Presto/Trino Recommendations

Pepperdata recommendations for Presto/Trino queries are generated by the Query Profiler, which you must enable for Presto/Trino monitoring when you configure Query Spotlight. The Presto tile in the Recommendations section of the Pepperdata dashboard shows how many recommendations were made during the last 24 hours, along with their severity levels.

Query Spotlight support for Presto/Trino queries is in Technical Preview, and we welcome your feedback.
Supervisor v6.5.24 or later is required to receive recommendations for Presto/Trino queries.

Recommendations information is shown in several places in the Pepperdata dashboard:

  • To see a table of all the Presto/Trino queries that received recommendations at a given severity level, click the linked severity text in the Presto tile.

  • To see the recommendations’ severity levels for all recently run queries, show the Queries Overview page by using the left-nav menu to select Query Spotlight > Queries.

  • To view the Query Profiler report, click the title of the Presto tile, or use the left-nav menu to select Query Spotlight > Query Profiler.

The table describes the Pepperdata recommendations for Presto/Trino queries: each recommendation’s name, its type (general guidance or specific tuning values to change), what triggered the recommendation (the cause), the text of the actual recommendation, and notes that provide additional information.

Because Pepperdata is continually improving the recommendations as more and more applications and queries are profiled, the name, cause, and/or recommendation text might be slightly different from what’s shown in this documentation.

For details about how the recommendations appear in an application’s detail page, see Recommendations Tab.
Presto/Trino Recommendations
Name Type Cause Recommendation Notes
Guidance Tuning

Too large a result set from Presto Cross join

The result set of the query’s Cross join is greater than or equal to <N>.

Rewrite the query to add join conditions and eliminate Cross joins.

Cross join of large tables can be resource-intensive.

Too many joins and too much data processed by joins

The query has more than 5 join operations.
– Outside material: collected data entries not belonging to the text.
/-- One octet's control side (R84 to R99). -/
structure OctSt where
  step : Ladder
  /-- Last accepted rung r, the rung being tried, and whether the octet is returning to r (R89, R90). -/
  r : Nat
  goal : Nat
  back : Bool
  /-- Attempts made at the rung (R90). -/
  tries : Nat
  /-- Target rung and EXCLUDE_WEAK of the ladder that runs (R89, R90, R101). -/
  target : Nat
  weak : Bool
  /-- The board's highest rung, formats and fitted lanes, from its HELLO (R87). -/
  top : Nat
  formats : Nat
  fitted : Nat
  /-- 8-bit format in force at the board: the last FORMAT_SET that it accepted (R68, R87). -/
  fmt8 : Bool
  /-- Lanes that failed in the attempt (R90). -/
  failed : Nat
  /-- Forwarded clock locked at the octet's rung (R89, R95). -/
  fck : Bool
  /-- The octet's first ladder since reset has ended (R79). -/
  first : Bool
  /-- The octet is DOWN and its ladder starts again after 100 ms (R90, R91). -/
  retry : Bool
  /-- OFS has been stored (R81). -/
  ofsSet : Bool
  /-- TAG of the next message (R84). -/
  tag : Nat
  /-- SEQ of the next block on the control lane (R67). -/
  seq : Nat
  /-- The PRBS generator: its last bits, newest first, the bits it has put out, and an error to inject (R97, R98). -/
  gen : List Bool
  genN : Nat
  inject : Bool
  /-- Exchange outstanding (R86). -/
  x : Option CtlMsg
  /-- Messages waiting for the exchange before them, oldest first. -/
  todo : List CtlMsg
  /-- The control direction sends idle blocks for 20 µs before its pending message (R99). -/
  waking : Bool
  /-- The exchange woke a sleeping control direction, which sleeps again after it (R99). -/
  woken : Bool
  /-- TAG of the STATUS message outstanding (R88). -/
  poll : Option Nat
  /-- A STATUS message waits for the control direction to be awake (R88, R99). -/
  pollDue : Bool
  /-- STATUS messages unanswered in a row (R88). -/
  missed : Nat
  /-- SL_OCT_STAT.STATE before the octet went to SLEEP (R99). -/
  before : Nat
  deriving DecidableEq, Repr

/-- The lanes, the octets and the release of samples. -/
structure SlSt where
  lanes : Tbl LaneSt
  octs : Tbl OctSt
  /-- Array time of the next sample period to be released (R78). -/
  next : Nat
  deriving DecidableEq, Repr

/-! ### Madder slices (03_madder_slices.md) -/

/-- A sample in a path's ring of the sample store: its array time, its value, its lane-loss and CRC-failure flags, whether its check block has been checked (R73, R127), and whether the slice reads it as zero after a double-bit error in the store (R104). -/
structure Smp where
  t : Nat
  v : Int
  loss : Bool
  crc : Bool
  chk : Bool
  ecc : Bool
  deriving DecidableEq, Repr

/-- A loop of the loop stack: its first and last bundle and the iterations left, the present one counted (R126). -/
structure LoopSt where
  first : Nat
  last : Nat
  left : Nat
  deriving DecidableEq, Repr

/-- A program image's header fields as a slice runs it (R138). -/
structure ProgHdr where
  stage : Bool
  ring : Bool
  cps : Nat
  entry : Nat
  icount : Nat
  ringBw : Nat
  preserve : List (Nat × Nat)
  deriving DecidableEq, Repr

/-- A block in a slice's output port (R132): path, target, whether it is the last of its path's spectrum, the flag word that a last one carries, the data, the ST of the spectrum and the array-time ranges read. -/
structure OutWait where
  path : Nat
  ring : Bool
  last : Bool
  flags : Nat
  data : List Byte
  st : Nat
  reads : List (Nat × Nat)
  newest : Nat
  deriving DecidableEq, Repr

/-- One Madder slice (R102, R106). -/
structure MdSlice where
  /-- Instruction memory: 4,096 bundles of 128 bits. -/
  imem : Tbl Nat
  /-- X and Y data memories: 262,144 halfwords each. -/
  x : Tbl Nat
  y : Tbl Nat
  /-- V0–V15: 128 lanes of 18 bits, two's complement; an unlisted register is all zero. -/
  v : Tbl (List Int)
  /-- A0–A7: 128 lanes of 44 bits with their GOV bits; an unlisted register is all zero and clear. -/
  a : Tbl (List (Int × Bool))
  /-- S0–S15, 32 bits. -/
  s : Tbl Nat
  /-- I0–I7, N0–N7, CB0–CB7, CL0–CL7, 18 bits. -/
  i : Tbl Nat
  n : Tbl Nat
  cb : Tbl Nat
  cl : Tbl Nat
  cp : Nat
  /-- ST: array time of the spectrum being computed. -/
  st : Nat
  /-- The loop stack, innermost first, at most 4 (R126). -/
  loops : List LoopSt
  /-- The CALL stack, newest first, at most 8 (R126). -/
  calls : List Nat
  sr : Nat
  pc : Nat
  hdr : ProgHdr
  /-- Cycles since the last NEXT (R131). -/
  cyc : Nat
  /-- Flag word of each path (R129). -/
  flags : Tbl Nat
  /-- Discontinuity time Xj of each path (R130), plus one; 0 when no change has been made. -/
  xj : Tbl Nat
  /-- Delay changes that have fired and wait for the NEXT that reaches S: S, path, delay (R130). -/
  delays : List (Nat × Nat × Nat)
  /-- Bytes handed over to staging for each path since NEXT (R133). -/
  outB : Tbl Nat
  /-- One more than the bytes handed over to staging for each path when its last block was marked, 1 for a last block to the ring; 0 before (R133, R135). -/
  outL : Tbl Nat
  /-- Bytes of each path's spectrum that have left the output port for staging ahead of its last block (R133). -/
  sent : Tbl (List Byte)
  /-- Array-time ranges that VLDS has read for each path's spectrum in progress (R129, R132). -/
  reads : Tbl (List (Nat × Nat))
  /-- The output port's queue of 64 KiB, oldest first (R102, R132). -/
  waits : List OutWait
  /-- The bundle at pc is stalled at a VLDS for a sample not yet written (R128). -/
  stall : Bool
  /-- Saffron cycles of the exceptions of the last 60 s, newest first (R137). -/
  excs : List Nat
  /-- Saffron cycles of the automatic restarts of the last 60 s, newest first (R144). -/
  rst : List Nat
  /-- Program swaps that have fired and wait for the spectrum they apply from, or are loading, in the order of their boundaries: S and the program (R142). -/
  swap : List (Nat × Nat)
  /-- The faulting ST of the last exception, or a later one before it: spectra before it have been delivered, and it and those behind are delivered as zeros until the paths rejoin (R136). -/
  fault : Nat
  /-- Paths that deliver zeros with lane loss until they rejoin, bit j for path j (R136). -/
  mute : Nat
  /-- Boundary at which each path rejoins, plus one, while its spectra before it are still due (R94, R136). -/
  back : Tbl Nat
  /-- Offset in the DRAM ring of the next block (R134). -/
  ringPos : Nat
  deriving DecidableEq, Repr

/-- A program image in a store slot (R138, R139): its bytes and its measurement. -/
structure ProgSlot where
  valid : Bool
  bytes : List Byte
  measurement : List Word
  deriving DecidableEq, Repr

/-- A spectrum of one local path on its way to staging (R133): its array time, 4,096 bytes in channel order, its flags of R29 as a flag word, and the scale exponents it was quantised with. -/
structure Fill where
  path : Nat
  st : Nat
  data : List Byte
  loss : Bool
  crc : Bool
  warm : Bool
  seeded : Bool
  deriving DecidableEq, Repr

/-- The 64 slices, their sample stores and the program store. -/
structure MdSt where
  sl : Tbl MdSlice
  /-- The rings of the sample stores, keyed by path × 131,072 + t mod 131,072; none reads as EMPTY (R127). -/
  store : Tbl (Option Smp)
  /-- The rings as the last epoch load found them: what Saffron and Umber took before it and still wait for (R53, R251, R257). -/
  past : Tbl (Option Smp)
  /-- W: newest array time written, plus one; 0 when nothing has been written (R127). -/
  w : Nat
  /-- Store slots 0–15 in the flash die (R139). -/
  progs : Tbl ProgSlot
  /-- Image bytes accumulated in DRAM, by slot × 2 MiB + offset (R145). -/
  acc : Tbl Byte
  /-- Staging fills on their way, oldest first (R133, R176). -/
  fills : List Fill
  deriving DecidableEq, Repr

/-! ### Channeliser (04_channelizer.md) -/

/-- The scale state of one path (R160 to R164). Group G keys each table. -/
structure ScaleSt where
  /-- Sum of z² over the epoch's clean spectra, in units of 2^-28 CU² (R163). -/
  sums : Tbl Nat
  /-- Spectra taken into the sums (R163). -/
  n : Nat
  /-- Scale exponents of the epoch (R158). -/
  exps : Tbl Nat
  /-- Clipped components of the epoch (R160). -/
  clips : Tbl Nat
  /-- The epoch is seeded, and its seed spectrum has been computed (R164). -/
  seeded : Bool
  found : Bool
  /-- The path has a history: its last epoch had clean spectra (R164). -/
  hist : Bool
  /-- The epoch after the coming boundary is seeded: a rejoin, or a calibration swap without KEEP_SCALE (R164). -/
  seedNext : Bool
  /-- EXP_LOW and EXP_HIGH of the exponents in force (R163, R166). -/
  low : Bool
  high : Bool
  /-- The opening record of the epoch has been sent (R166). -/
  opened : Bool
  /-- Closing record of the last completed epoch; empty before the first (R170). -/
  closing : List Byte
  deriving DecidableEq, Repr

/-- A scale record on its way to staging: its path, the spectrum it goes with, its kind and epoch, and its bytes (R166). -/
structure ScaleRec where
  path : Nat
  st : Nat
  closing : Bool
  epoch : Nat
  bytes : List Byte
  deriving DecidableEq, Repr

/-- The channeliser. Calibration banks lie in the Y memory of the slices (R155). -/
structure ChSt where
  /-- Scale state by device path. -/
  paths : Tbl ScaleSt
  /-- First boundary of the scale epoch in progress, plus one, by slice; 0 before the first (R162). -/
  epoch : Tbl Nat
  /-- Boundaries at which integrations have ended or begun, newest first, and whether one runs from there on (R162). -/
  bounds : List (Nat × Bool)
  /-- Scale records on their way to staging, oldest first (R166). -/
  recs : List ScaleRec
  /-- Calibration swaps that have fired and wait for the spectrum they apply from, by slice: boundary plus one (R156). -/
  swapAt : Tbl Nat
  /-- Scale targets replaced by CH_TARGET_SET, newest first: the boundary from which the next one applies, and the target in force before it (R57, R165). -/
  tgts : List (Nat × Nat)
  /-- Stored calibration sets 0–7: set × 2^21 + path × 4,096 + channel, 32 bits with the real part low (R157). -/
  cal : Tbl Nat
  /-- The sets that CH_CAL_FETCH commands copy and their slice masks, oldest first; the set that CH_CAL_STORE writes (R170). -/
  fetch : List (Nat × Nat)
  store : Option Nat
  deriving DecidableEq, Repr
The data processed by the join operations exceeds <N SIZE>.

Denormalize tables to reduce or eliminate the need for joins.

A lot of joins that process a lot of data can be resource-intensive.

Query missing LIMIT clause

ORDER BY is used without a LIMIT clause.

ORDER BY clause returns results of a query in sort order. This could cause memory pressure on the worker that is sorting the results, which could result in long execution times or failed queries.

Sorting a large data set can be resource intensive.

Query selecting all columns

All columns are selected in the query.

When running queries, limit the final SELECT statement to only the required columns (not all columns). Trimming the number of columns reduces the data that needs to be processed through the query execution pipeline. This especially helps when querying tables that have a lot of columns that are string-based, and when performing multiple joins or aggregations.

Selecting all columns can be resource-intensive.

Hive tables missing statistics

The following tables are missing relevant table and/or column statistics: <table1>, <table2>.

Run compute stats on the following tables: <table1>, <table2>.

Hive query planner uses table and column statistics to generate effective plans. Missing statistics can result in inaccurate plans and poor query performance.